While Duqu is similar in may respects to Stuxnet, some research team have concluded that its main purpose is to harvest data, not affect physical control systems such as those impacted by Stuxnet.

"DuQu is a newly discovered malware variant, dubbed “son of Stuxnet”, due to the strong similarities in their architecture and targets... large sections of the DuQu code are similar to the code of Stuxnet [CrySyS 2011]. A subsequent Symantec report reinforced the similarities in structure and behaviour between DuQu and Stuxnet suggests that DuQu was written by attackers who had access to the Stuxnet source code or even by the Stuxnet authors themselves [Symantec Security Response 2011]. Moreover, DuQu uses an identical driver to inject the main malware module into the target computer," the ENISA report states.

ENISA notes that Duqu was employed in a set of highly targeted attacks aimed at a handful of entities who possessed specific kinds of sensitive information, part of a trend that is increasingly threatening valuable intellectual property and systems that govern critical infrastructure.

"Targeted attacks on critical infrastructures pose a high risk to society: an important difference in Industrial Control Systems (ICS) malware is the ability to intervene in physical processes, for example (as in the case of Stuxnet), increasing the speed of a centrifuge in a uranium enrichment plant," ENISA reports.

The study includes a warning that Europe's industrial control systems (ICS) and supervisory control and data acquisition (SCADA) networks are ill prepared to cope with similar threats.

ICS-SCADA systems provide operations control for critical infrastructure and production networks including manufacturing facilities, refineries, hydroelectric and nuclear power plants.

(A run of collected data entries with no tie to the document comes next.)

-- ==== Sys2Proof/Config.lean ====
section
/-! DEFINITION. What the spec leaves to the implementation: free values, none of which has a body, so that nothing can be
proved about the value itself. The algorithm has no other parameter (00_scope.md R7). -/

namespace Sys2Proof

/-- S as the core powers up. DESIGN CHOICE (log 3): R34 and R170 give it no value, U2 says any value. -/
opaque Config.powerOnS : Vector Word 16

/-- KS as the core powers up. DESIGN CHOICE (log 3): R34, R170, U3. -/
opaque Config.powerOnKS : Vector Byte 64

/-- S after a later reset: may be kept, cleared or anything else ("Whether the hardware also clears S and KS to zero is
not specified", R170). It depends on the number of the draw and on what S held before. DESIGN CHOICE (log 5). -/
opaque Config.resetS : Nat → Vector Word 16 → Vector Word 16

/-- KS after a later reset. DESIGN CHOICE (log 5). -/
opaque Config.resetKS : Nat → Vector Byte 64 → Vector Byte 64

/-- `LAT_CONSTRUCT` (R6, R181), free to depend on KLEN and NLEN (R183). DESIGN CHOICE (log 8). -/
opaque Config.latConstruct : Nat → Nat → Nat

/-- `LAT_RESET_SEQ` (R6, R181). -/
opaque Config.latResetSeq : Nat

/-- `LAT_NEXT_BLOCK` (R6, R181). -/
opaque Config.latNextBlock : Nat

/-- `LAT_XOR(n)` of ENCRYPT (R6, R181), free to depend on SLEN and DLEN (R183). DESIGN CHOICE (log 8). -/
opaque Config.latEncrypt : Nat → Nat → Nat

/-- `LAT_XOR(n)` of DECRYPT, in the same way; R183 lets latency depend on the opcode. DESIGN CHOICE (log 8). -/
opaque Config.latDecrypt : Nat → Nat → Nat

end Sys2Proof
end

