-- ==== Sys2Proof/Machine/Operands.lean ====
section
/-! DEFINITION. Operands: the words a key, a nonce and a sequence number decode to, and the length checks. -/

namespace Sys2Proof.Machine

/-- `key` or `nonce` too short for CONSTRUCT (R81). -/
def constructTooShort (key nonce : Bytes) : Bool := decide (key.length < 32) || decide (nonce.length < 12)

/-- `len(dst) < len(src)` (R136). -/
def bufferTooShort (src dst : Bytes) : Bool := decide (dst.length < src.length)

/-- Key word `k`, the word S[4 + k] (R22, R42). -/
def keyWord (key : Bytes) (k : Nat) : Word := le32 key (4 * k)

/-- Nonce word `k`, the word S[13 + k] (R24, R43). -/
def nonceWord (nonce : Bytes) (k : Nat) : Word := le32 nonce (4 * k)

/-- `seq[31:0]` (R45). -/
def seqLow (seq : Word64) : Word := seq.extractLsb' 0 32

/-- `seq[63:32]` (R45). -/
def seqHigh (seq : Word64) : Word := seq.extractLsb' 32 32

/-- The sixteen words CONSTRUCT writes (R20, R21, R82); bytes past 31 of the key and past 11 of the nonce are not used (R83). -/
def constructedS (key nonce : Bytes) (counter : Word) : Vector Word 16 :=
  #v[0x61707865, 0x3320646e, 0x79622d32, 0x6b206574,
     keyWord key 0, keyWord key 1, keyWord key 2, keyWord key 3,
     keyWord key 4, keyWord key 5, keyWord key 6, keyWord key 7,
     counter, nonceWord nonce 0, nonceWord nonce 1, nonceWord nonce 2]

/-- The words RESET_SEQ leaves (R86): S[12], S[14] and S[15] written, S[13] kept (R87). -/
def resequencedS (S : Vector Word 16) (seq : Word64) : Vector Word 16 :=
  ((withCounter S 0x00000001).set 14 (seqLow seq)).set 15 (seqHigh seq)

end Sys2Proof.Machine
end

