/-- The serialized words are the words' bytes in a row (R105). -/
theorem serialize_toList (X : Vector Word 16) : (serialize X).toList = X.toList.flatMap bytesLe32 := by
  refine List.ext_getElem? fun k => ?_
  rw [flatMap_bytesLe32_getElem?, Vector.getElem?_toList, Vector.getElem?_toList]
  by_cases hk : k < 64
  · rw [Vector.getElem?_eq_getElem hk, Vector.getElem?_eq_getElem (show k / 4 < 16 by omega)]
    simp [serialize]
  · rw [Vector.getElem?_eq_none (by omega), Vector.getElem?_eq_none (by omega)]
    rfl

/-- Word `i` before serialization (R104). -/
theorem blockWords_getElem (S : Vector Word 16) {i : Nat} (hi : i < 16) :
    (blockWords S)[i] = ((DR^[10]) S)[i] + S[i] := by
  simp [blockWords, doubleRounds_iterate]

/-! #### The statements of 20_memory.md -/

/-- Settles O13: each step runs the command at the front of the port, and each command adds a response frame. -/
theorem queuedFramesServedInArrivalOrder : Obligations.QueuedFramesServedInArrivalOrder := by
  intro i j rest s hi hj
  obtain ⟨t, c₁, p₁, et, htport, ht⟩ := exec_responds i (s.setCmdPort (encode j ++ rest))
  obtain ⟨u, c₂, p₂, eu, _, hu⟩ := exec_responds j (t.setCmdPort rest)
  rw [setCmdPort_respPort] at ht hu
  refine ⟨t, u, respond c₁ p₁, respond c₂ p₂, ?_, et, ht, ?_, eu, ht ▸ hu, respond_ne_nil c₁ p₁, respond_ne_nil c₂ p₂⟩
  · exact (step_of_encode hi (List.append_assoc ..)).trans et
  · exact (step_of_encode hj htport).trans eu

/-- Settles O22: CONSTRUCT writes the words of `le32`, whose bytes are the operand's. -/
theorem keyAndNonceBytesAreLittleEndian : Obligations.KeyAndNonceBytesAreLittleEndian := by
  intro key nonce counter s hkey hnonce
  refine ⟨_, execConstruct_long counter hkey hnonce, fun k hk => ?_, fun k hk => ?_⟩
  · have hword := constructedS_key key nonce counter hk
    exact ⟨hword, bytes_of_eq_le32 hword (by omega)⟩
  · have hword := constructedS_nonce key nonce counter hk
    exact ⟨hword, bytes_of_eq_le32 hword (by omega)⟩

/-- Settles O32: serializing the words of ten double rounds plus the input puts their bytes in a row. -/
theorem blockIsTenDoubleRoundsPlusInput : Obligations.BlockIsTenDoubleRoundsPlusInput := by
  intro S
  rw [BLOCK]
  refine ⟨?_, fun i m hi hm => ?_⟩
  · rw [serialize_toList]
    congr 1
    refine List.ext_getElem (by simp) fun i hi _ => ?_
    rw [Vector.getElem_toList, List.getElem_ofFn]
    exact blockWords_getElem S (by simpa using hi)
  · rw [serialize_byte _ hi hm, blockWords_getElem S hi]

/-- Settles O47, by the account of the deliveries, an invariant of the run. -/
theorem noFrameMixesTwoHostsBytes : Obligations.NoFrameMixesTwoHostsBytes := by
  intro taken s h
  obtain ⟨consumed, waiting, hframes, hport, hbytes, hofHost⟩ := h.accounted
  refine ⟨consumed ++ waiting, consumed.length, hframes, dropFrame_eq_none.mp (dropFrame_unfinished _), hbytes, hofHost,
    by simp, ?_⟩
  rw [List.drop_left]
  exact hport

/-- Settles O48: the port takes every frame, and the steps execute the commands in the frames' order. -/
theorem wholeCommandsOfHostsServedInAnyOrder : Obligations.WholeCommandsOfHostsServedInAnyOrder := by
  intro commands s hp hw
  have hframes : ∀ d ∈ commands.map (fun c => (c.1, encode c.2)), IsFrame d.2 :=
    List.forall_mem_map.mpr fun c hc => isFrame_encode (hw c hc)
  obtain ⟨host, hsent⟩ := sendAll_frames hframes (s := s) (by rw [hp, unfinished_nil])
  have hqueue : (s.takeFrom host ((commands.map fun c => (c.1, encode c.2)).flatMap (·.2))).cmdPort =
      (commands.map (·.2)).flatMap encode := by
    simp [hp, List.flatMap_map]
  obtain ⟨t, hsteps, hrun⟩ := steps_of_encodes (List.forall_mem_map.mpr hw) hqueue
  rw [List.length_map] at hsteps
  rw [takeFrom_consumed hp] at hrun
  exact ⟨host, t, hsent ▸ hsteps, hrun⟩
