/-- A cache of a cluster holds at most n of the groups into which `grp` puts its structures; which of them leaves it is the
implementation's (Table 1-3). -/
def State.boundSeen (s : State) (what : List Nat) (cluster n : Nat) (grp : Seen → Nat) : State :=
  let mine := s.seen.filter fun v => what.contains v.what && v.cluster == cluster
  let name := fun (v : Seen) => (v.cid, grp v)
  let groups := (mine.map name).eraseDups
  if groups.length ≤ n then s
  else
    let older := groups.filter fun g => (mine.getLast?.map name) != some g
    let (i, s) := s.pick older.length
    match older[i]? with
    | none => s
    | some g => { s with seen := s.seen.filter fun v => !(what.contains v.what && v.cluster == cluster && name v == g) }

/-- One of the versions that a read may return through the caches that hold a structure under some names, each a kind and
an address: the current one, or one noted there. The current one is noted where `keep`. -/
def cached (names : List (Nat × Nat)) (cluster cid : Nat) (keep : Bool) (cur : List Byte) : M (List Byte) := fun s =>
  let s := if keep then names.foldl (fun s k => s.note k.1 cluster cid k.2 cur) s else s
  let vs := (cur :: names.flatMap fun k => s.versions k.1 cluster cid k.2).eraseDups
  let (i, s) := s.pick vs.length
  .ok (vs.getD i cur) s

end Sys2Proof.Machine
end

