/-- A peer's memory is reached over a link: with a link down, the access may need it (R325; which ports serve a peer is
not given, log entry 15). -/
def linkNeedM (key : Nat) : M Bool := fun s =>
  if isPeerKey key && s.hub.ports.any (fun p => p.state == .down) then
    let (i, s) := s.pick 2
    .ok (i == 1) s
  else .ok false s

/-- The walk reads an entry that lies in a peer's memory. -/
def State.walkPeer (s : State) (pid va : Nat) (levels : List Nat) (table : Nat) : Bool :=
  match levels with
  | [] => false
  | sh :: rest =>
    match s.physKey pid (table + 8 * (va / 2 ^ sh % (if sh = 16 then 32 else 512))) with
    | none => false
    | some k =>
      let e := leNat (s.peek k 8)
      isPeerKey k || (bitsOf e 1 0 == 1 && s.walkPeer pid va rest (bitsOf e 51 8 * 256))

/-- A walk over a peer's tables may need a link that is down (R325). -/
def linkNeedWalk (w : Who) (va : VAddr) : M Bool := fun s =>
  if s.hub.ports.any (fun p => p.state == .down) && s.walkPeer w.pid va.toNat [48, 39, 30, 21, 16] w.root then
    let (i, s) := s.pick 2
    .ok (i == 1) s
  else .ok false s

/-- The access meets an uncorrectable error that is reported at its op: its ACC and its bytes, or the line of a fetch, are
those of the error (R302, Table 14-6). -/
def State.errAt (s : State) (w : Who) (a : Access) : Bool :=
  match (w.tid.bind fun t => aget s.threads t).bind Thread.err with
  | none => false
  | some (acc, at_) =>
    let va := vaOf a.ptr
    acc == a.acc && (if a.fx then (at_ &&& ~~~(127#57)) == (va &&& ~~~(127#57)) else decide ((at_ - va).toNat < a.n))

/-- Check 1 of Table 13-3 and the walk of check 2. -/
def walkFor (w : Who) (a : Access) : M Walked := do
  if !ptrOk a.ptr then throw (accFault .addrForm a)
  if (← linkNeedWalk w (vaOf a.ptr)) || (← get).errAt w a then throw (accFault .memErr a)
  walkM w (vaOf a.ptr)

/-- Physical address of a byte of a page of 2^log bytes. -/
def leafAddr (pte log : Nat) (va : VAddr) : Nat := bitsOf pte 51 log * 2 ^ log + va.toNat % 2 ^ log

/-- The rest of checks 2 and 3 of Table 13-3 after the walk, and the place of the access; an access whose frame is not its
context's, through a leaf that a TLB still holds, is a violation (R341). -/
def placeOf (w : Who) (a : Access) (r : Walked) : M Place := do
  match r with
  | .unmapped => throw (accFault .unmapped a)
  | .format pa => throw (accFault .ptFormat a pa)
  | .leaf pte log =>
    let a := a.at_ log
    if (a.rd && bitsOf pte 2 2 == 0) || (a.wr && bitsOf pte 3 3 == 0) || (a.fx && bitsOf pte 4 4 == 0) then
      throw (accFault .perm a)
    let s ← get
    let pa := leafAddr pte log (vaOf a.ptr)
    match s.physKey w.pid pa with
    | some key =>
      if isLocalKey key && !s.framesOwned w.pid w.cid pa a.n then throw { accFault .memErr a with frozen := true }
      pure { key := key, pte := pte, log := log }
    | none => throw (accFault .ptFormat a)

/-- Checks 1 to 3 of Table 13-3, and the place of the access. -/
def checkTo3 (w : Who) (a : Access) : M Place := do
  let r ← walkFor w a
  placeOf w a r

/-- Check 4 of Table 13-3. -/
def checkWatch (w : Who) (a : Access) : M Unit := do
  let s ← get
  match s.watchHit w a (vaOf a.ptr).toNat with
  | some n => throw (accFault .watch a n)
  | none => pure ()

/-- What orders the accesses of an accessor: its copy's order, or its thread's. -/
def State.orderOf (s : State) (w : Who) (tid : Nat) : Ord :=
  match w.copy.bind (aget s.copies) with
  | some c => c.ord
  | none => s.ordFor tid

/-- An access reads the memory tag of the granule that holds a byte as a plain load of its location, in its thread's or
its copy's order (R285, R286); the read of a fetch orders no later access. Another agent reads the newest. -/
def seeTag (w : Who) (fx : Bool) (key : Nat) : M (BitVec 4) := fun s =>
  let t := sget s.tags (key / 32)
  match w.tid with
  | none => .ok t s
  | some tid =>
    if s.hist.any fun m => m.overlaps (tagKey key) 1 then
      let o := s.orderOf w tid
      let (b, o, s') := s.observe o [] (fun _ => none) (tagKey key) [t.setWidth 8]
      .ok ((b.headD 0).setWidth 4) (if w.copy.isNone && w.own && !fx then s'.setOrd tid o else s')
    else .ok t s
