/-- Data of an earlier operation that land while an expansion runs: a rollback keeps them. -/
def Thread.lateData (t : Thread) (ks : List (RegKey × Dword)) : Thread :=
  { t with exp := t.exp.map fun x => { x with undo := x.undo.map fun u => (u.1, ((ks.find? fun k => k.1 == u.1).map (·.2)).getD u.2) } }

/-- Flags of an operation that ends apart from the thread's ops: a rollback keeps them. -/
def Thread.lateFlags (t : Thread) (f : BitVec 7) : Thread :=
  { t.orFlags f with exp := t.exp.map fun x => { x with flags0 := x.flags0 ||| f } }

/-- A byte under a buffered store of it. -/
def BufStore.merge (b : Byte) (w : BufStore) (key : Nat) : Byte :=
  if w.key ≤ key && key < w.key + w.bytes.length then
    w.bytes.getD (key - w.key) 0
  else b

/-- Bytes read at a place as an expansion sees them: the latest buffered store of each byte wins (R132). -/
def overlay (ws : List BufStore) (scratch : Bool) (key : Nat) (bs : List Byte) : List Byte :=
  bs.zipIdx.map fun b => ws.foldl (fun v w => if w.scratch = scratch then BufStore.merge v w (key + b.2) else v) b.1

/-- The buffered stores of a thread's expansion. -/
def Env.buffered (e : Env) : List BufStore := (e.th.exp.map Exp.stores).getD []

/-! ## Faults -/

/-- Codes of Table 13-6. -/
def FaultKind.code : FaultKind → Nat
  | .illegalInstruction => 0x01 | .illegalOperand => 0x02 | .role => 0x03 | .stallCount => 0x04 | .pcAlign => 0x05
  | .lineCrc => 0x06 | .lineFormat => 0x07 | .branchTarget => 0x08 | .sigClass => 0x09 | .regNeed => 0x0A
  | .callstack => 0x0B | .lsRange => 0x0C | .addrForm => 0x10 | .unmapped => 0x11 | .ptFormat => 0x12 | .perm => 0x13
  | .notResident => 0x14 | .tag => 0x15 | .watch => 0x16 | .format => 0x17 | .scope => 0x18 | .memErr => 0x19
  | .persPte => 0x20 | .persUnloaded => 0x21 | .persTable => 0x22 | .persStraddle => 0x23 | .illegalGuest => 0x24
  | .emuNested => 0x25 | .binSpill => 0x28 | .binClosed => 0x29

/-- Kinds that park a thread (Table 13-6). -/
def FaultKind.parks : FaultKind → Bool
  | .unmapped | .perm | .notResident | .watch | .binSpill => true
  | _ => false

/-- Kinds raised by an access, whose records are shared by page (R289). -/
def FaultKind.isAccess : FaultKind → Bool
  | .addrForm | .unmapped | .ptFormat | .perm | .notResident | .tag | .watch | .format | .memErr => true
  | _ => false

/-- A fault of an op's own checks that involves no access: ADDR is 0 (R289). -/
def opFault (k : FaultKind) : FaultInfo := { kind := k }

/-- The virtual address in ADDR: that of a fetch or of a MEMERR stands there as it is, else a pointer's (R274, R302). -/
def FaultInfo.va (f : FaultInfo) : VAddr := if f.kind = .memErr ∨ f.acc = 3 then f.addr.setWidth 57 else vaOf f.addr

/-- What records are shared by: the mapping page of an access, else ADDR (R289). -/
def FaultInfo.place (f : FaultInfo) : Nat :=
  if f.kind.isAccess then f.page.getD (f.va.toNat / 2 ^ 16 * 2 ^ 16) else f.addr.toNat

/-- Two records to be posted are one: same warp, kind, PC, page and cycle (R289). -/
def Post.same (a b : Post) : Bool :=
  a.warp == b.warp && a.kind == b.kind && a.pc == b.pc && a.page == b.page && a.bundle == b.bundle &&
    a.parked == b.parked && a.copy.isNone && b.copy.isNone

/-- Merges a record with one of its warp; LANE, ADDR, LOGID and INFO are those of the lowest lane (R289). -/
def Post.merge (a b : Post) : Post :=
  let lo := if a.lane ≤ b.lane then a else b
  { lo with lanes := a.lanes ||| b.lanes, tids := a.tids ++ b.tids }

/-- Adds a record to the posts that wait. -/
def addPost (ps : List Post) (p : Post) : List Post :=
  if ps.any fun q => q.same p then ps.map fun q => if q.same p then q.merge p else q else ps ++ [p]

/-- The record of a thread's fault. -/
def State.postOf (s : State) (e : Env) (f : FaultInfo) (parked : Bool) : Post :=
  let f := match e.th.exp with
    | some x => if f.opIdx = 0 then { f with opIdx := x.idx } else f
    | none => f
  { kind := f.kind, info := f, parked := parked, pers := e.pers, lane := e.lane, pc := e.th.pc,
    lanes := BitVec.ofNat 32 (2 ^ e.lane), logid := e.logId, tids := if parked then [e.tid] else [], warp := e.warp,
    bundle := s.bundle, page := f.place }

/-- Puts a record on its context's list of posts; a stopped context posts no more (R294). -/
def State.queuePost (s : State) (cid : Nat) (p : Post) : State :=
  s.modCtx cid fun c => if c.stopped then c else { c with posts := addPost c.posts p }

/-- SYS_TRAPCAUSE without TF (Table 14-5). -/
def trapCauseOf (kind code acc : Nat) (copy : Bool) : Dword :=
  BitVec.ofNat 64 (kind + 256 * code + 2 ^ 16 * acc + (if copy then 2 ^ 19 else 0))

/-- The user handler's line can be entered (R296). -/
def State.handlerOk (s : State) (e : Env) : Bool × State :=
  match tryM s (targetLine e.who e.th.trapVec) with
  | (some (pers, b), s') => (entryOk e.th.trapVec pers b e.c.regs, s')
  | (none, s') => (false, s')

/-- Entry of the user handler: saved PC and next PC, cause, TF, and the PC at slot 1 of the handler's line
(R297, R146). -/
def Thread.enterHandler (t : Thread) (next : VAddr) (cause addr info : Dword) : Thread :=
  { t.abandon with
    trapPc := t.pc, trapNext := next, trapCause := cause, tf := true, trapAddr := addr, trapInfo := info
    pc := t.trapVec + 8, status := .ready, granted := false, emuEntry := false }

/-- A thread takes a fault (R291): a kind that parks parks it and posts a record, but for the fault of a copy, which its
WAITC or EXIT takes precisely (R248); else the user handler takes it where
R296 allows; else the record is posted, and the answer is that the launch ends (R47). A violation freezes the core
(R341). `long`: the op is a long form. -/
def State.raise (s : State) (e : Env) (long : Bool) (f : FaultInfo) : State × Bool :=
  if f.frozen then (s.freezeCore e.core, false)
  else if f.kind.parks && !f.copy then
    ((s.modThread e.tid fun t => { t.abandon with status := .posting true, wpSuppress := false, granted := false }).queuePost e.cid
      (s.postOf e f true), false)
  else
    let (ok, s') := if e.th.trapVec ≠ 0 && !e.th.tf && f.kind ≠ .memErr && f.kind ≠ .binClosed && !f.unhandled then
        s.handlerOk e
      else (false, s)
    if ok then
      let next := if f.copy then e.th.pc else e.seqNext long
      (s'.modThread e.tid fun t =>
        { t.enterHandler next (trapCauseOf f.kind.code f.cause f.acc f.copy) f.addr f.info with wpSuppress := false },
       false)
    else (s'.queuePost e.cid (s'.postOf e f false), true)

/-- A launch ends by a fault: at once, or once the threads of the bundle that issues have performed their ops, which the
fault does not affect (R47, R51). -/
def State.endByFault (s : State) (lid : Nat) : State :=
  if s.issue.isEmpty then s.endLaunch lid stFault else { s with ending := s.ending ++ [(lid, stFault)] }

/-- A thread whose launch ends runs no further op. -/
def Thread.halt (t : Thread) : Thread := { t.abandon with status := .posting true, wpSuppress := false, granted := false }

/-- A thread takes a fault, with the end of its launch where nothing resolves it (R47). -/
def State.takeFault (s : State) (e : Env) (long : Bool) (f : FaultInfo) : State :=
  match s.raise e long f with
  | (s', true) => (s'.modThread e.tid Thread.halt).endByFault e.c.launch
  | (s', false) => s'

/-- Several threads of one launch take a fault in one step. -/
def State.faultAll (s : State) (es : List Env) (long : Bool) (f : FaultInfo) : State :=
  let (s', ends) := es.foldl (fun (acc : State × Bool) e =>
    let (t, x) := acc.1.raise e long f
    (t, acc.2 || x)) (s, false)
  match es with
  | e :: _ => if ends then (es.foldl (fun s e => s.modThread e.tid Thread.halt) s').endByFault e.c.launch else s'
  | [] => s'

/-- Keeps the draws and the cached versions of a computation that had no other effect. -/
def State.keepDraws (s s' : State) : State := { s with free := s'.free, seen := s'.seen }

/-! ## Passing to the next op -/

/-- Value of a general register or a predicate. -/
def Thread.keyVal (t : Thread) (k : RegKey) : Dword :=
  match k with
  | .r x => (t.rd x).setWidth 64
  | .p n => if t.p n then 1 else 0
  | .w _ => 0

/-- Value of a register in a list of names and values. -/
def keyIn (ks : List (RegKey × Dword)) (k : RegKey) : Option Dword := (ks.find? fun x => x.1 == k).map (·.2)

/-- Value of a register before an op; that of a w register before the op's bundle, whose writes are one (R163). -/
def Env.keyVal (e : Env) (k : RegKey) : Dword :=
  match k with
  | .w n => e.w.rd e.bundle n
  | _ => e.th.unkeep.keyVal k

/-- The hazards after an op: every distance falls by 1 + stall, and a fixed-latency op that executed adds its
destinations, with what a reader may get besides the register's value (R57 to R59). Guest code has none (R131). -/
def hazardsAfter (e : Env) (i : Instr) (dests : List (RegKey × Dword)) : List Hazard :=
  let gap := 1 + (Instr.hdr i).stall.toNat
  let old := (e.th.hazards.map fun h => { h with left := h.left - gap }).filter fun h => h.left > 0
  if e.pers = 0 && gap < Instr.latency i then
    old ++ dests.map fun k => { key := k.1, old := k.2, left := Instr.latency i - gap, pc := e.th.pc }
  else old

/-- The thread's op stands in a template of two or more ops, where loads complete at their op (R132). -/
def Env.multiOp (e : Env) : Bool :=
  match e.th.exp with
  | some x => 1 < x.ops.length
  | none => false

/-- The SKIP shadow after an op that stood in it (R61). -/
def shadowAfter (sh : Option (Nat × Bool)) : Option (Nat × Bool) :=
  match sh with
  | none => none
  | some (n, g) => if n ≤ 1 then none else some (n - 1, g)

/-- Removes destinations from operations whose data have not returned. -/
def OutOp.drop (ks : List RegKey) (o : OutOp) : OutOp :=
  if o.returned then o
  else { o with dests := o.dests.filter fun d => !ks.contains (.r d.1), preds := o.preds.filter fun d => !ks.contains (.p d.1) }

/-- The end of an op for the registers of its thread: substituted registers have their own values again, and where an
earlier result was in flight to a destination, the one that stands stands, and a later read of a pending register gives
that or what is to return (R59, R231). Answers the destinations with what
a reader may get besides the value. `ldc`: the op's own results are still to return. -/
def Thread.settle (t : Thread) (e : Env) (keys : List RegKey) (ldc : Bool) : Thread × List (RegKey × Dword) :=
  let lost := e.th.lose.filter fun k => keys.contains k.1
  let others := fun (os : List OutOp) => os.map (OutOp.drop e.th.win)
  let swapped := t.lose
  let t := t.restore (if ldc then [] else keys)
  if ldc then
    ({ t with out := others t.out.dropLast ++ (t.out.drop (t.out.length - 1)).map (OutOp.drop (lost.map (·.1))) }, [])
  else
    let alt := fun k => match keyIn lost k with
      | none => e.keyVal k
      | some _ => match k with
        | .w _ => (keyIn swapped k).getD 0
        | _ => t.keyVal k
    let t := lost.foldl (fun t k => t.setKey k.1 k.2) { t with out := others t.out }
    let raced := e.th.win ++ lost.map (·.1)
    ({ t with pend := t.pend.map fun p => if raced.contains p.key then { p with old := t.keyVal p.key } else p },
      keys.map fun k => (k, alt k))

/-- A thread passes its op: in an expansion to the next op, where a grant and the suppression of watchpoints go on, else to
the PC given or to the next in sequential flow. -/
def Thread.pass (t : Thread) (e : Env) (i : Instr) (active : Bool) (pc : Option VAddr) : Thread :=
  let ldc := active && Instr.isLdc i && !e.multiOp
  let (t, dests) := t.settle e (if active then Instr.dstKeys i e.th else []) ldc
  let t := { t with
    hazards := hazardsAfter e i dests
    shadow := if e.th.shadow.isSome then shadowAfter e.th.shadow else t.shadow }
  let ended := { t with wpSuppress := false, granted := false }
  match pc, t.exp with
  | some pc, _ => { ended.endExp with pc := pc }
  | none, some x =>
    if x.idx + 1 < x.ops.length then { t with exp := some { x with idx := x.idx + 1 } }
    else { ended.endExp with pc := e.seqNext (Instr.isLong i) }
  | none, none => { ended with pc := e.seqNext (Instr.isLong i) }

/-- How an op of a thread ends, where it raises no fault. -/
inductive Flow where
  /-- It is done; the thread passes to the next op. -/
  | done
  /-- It transferred control. -/
  | goto (pc : VAddr)
  /-- It waits or the state says where the thread stands; the PC is unchanged. -/
  | stay
  deriving DecidableEq, Repr

/-- The frame of every instruction of a thread: the executing thread, checks 4 to 6, the guard and the shadow. -/
def guarded (i : Instr) (s : State) (act : Env → State) : Host.Outcome State Fault Refusal :=
  match s.env with
  | none => .refused .noThread
  | some e =>
    match preCheck e i with
    | some f => .next (s.takeFault e (Instr.isLong i) f)
    | none =>
      if e.th.active (Instr.hdr i) then .next (act e)
      else .next (s.setThread e.tid (e.th.pass e i false none))

/-- An op that changes the executing thread's registers, predicates and flags only. -/
def aluOp (i : Instr) (s : State) (f : Env → Thread) : Host.Outcome State Fault Refusal :=
  guarded i s fun e => s.setThread e.tid ((f e).pass e i true none)

/-- The end of an op of a thread: its flow, or its fault with no effect. -/
def endOp (i : Instr) (s : State) (e : Env) (r : EStateM.Result FaultInfo State Flow) : State :=
  match r with
  | .ok .done s' => s'.modThread e.tid fun t => t.pass e i true none
  | .ok (.goto pc) s' => s'.modThread e.tid fun t => t.pass e i true (some pc)
  | .ok .stay s' => s'
  | .error f s' => (s.keepDraws s').takeFault e (Instr.isLong i) f

/-- An op of a thread that acts on the whole state or can fault. -/
def threadOp (i : Instr) (s : State) (body : Env → M Flow) : Host.Outcome State Fault Refusal :=
  guarded i s fun e => endOp i s e (body e s)

/-- Changes the executing thread. -/
def modTh (e : Env) (f : Thread → Thread) : M Unit := fun s => .ok () (s.modThread e.tid f)

/-- The executing thread as it stands. -/
def getTh (e : Env) : M Thread := fun s => .ok ((aget s.threads e.tid).getD e.th) s

/-- The op is a token op that the token has not performed yet, in a deterministic launch (R314). -/
def Env.needsToken (e : Env) : Bool := e.det && !e.th.granted

/-- The thread stands at a token op, in the state "waiting in AWAIT" (R314). -/
def tokenStop (e : Env) (need : TokenNeed) : M Flow := do
  modTh e fun t => { t with status := .token need }
  pure .stay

"Europe’s critical infrastructures are still not sufficiently prepared for attacks like DuQu. In particular, Europe lacks specific initiatives and policies to address ICS security. There are no commonly adopted ICS security standards, guidelines or regulations, corporate management is not sufficiently involved, and there are numerous technical vulnerabilities," the report states.

The study alludes to a pending report from ENISA with a focus on ICS-SCADA security that is expected to be published late this year or early in Q1 of 2012. The report will call for several actions to be taken to bolster network security at critical facilities.

"The study proposes seven major recommendations for securing ICS, which call for the development of pan-European and national ICS strategies, preparation of good practices, security plan templates, awareness raising, test beds/maturity frameworks as well as ICS CERTs and fostering research," the report explains.

One of the main challenges in protecting these networks is the fact that these systems were not necessarily designed with cybersecurity in mind. Rather, the security solutions have been layered on in a piecemeal fashion after the networks were operational, leaving ample room for attackers to compromise their functionality.

Given that systems governing critical infrastructure systems in the United States are more or less the same as those of their European counterparts, American stakeholders should take note of this ENISA study and the pending report on mitigation recommendations.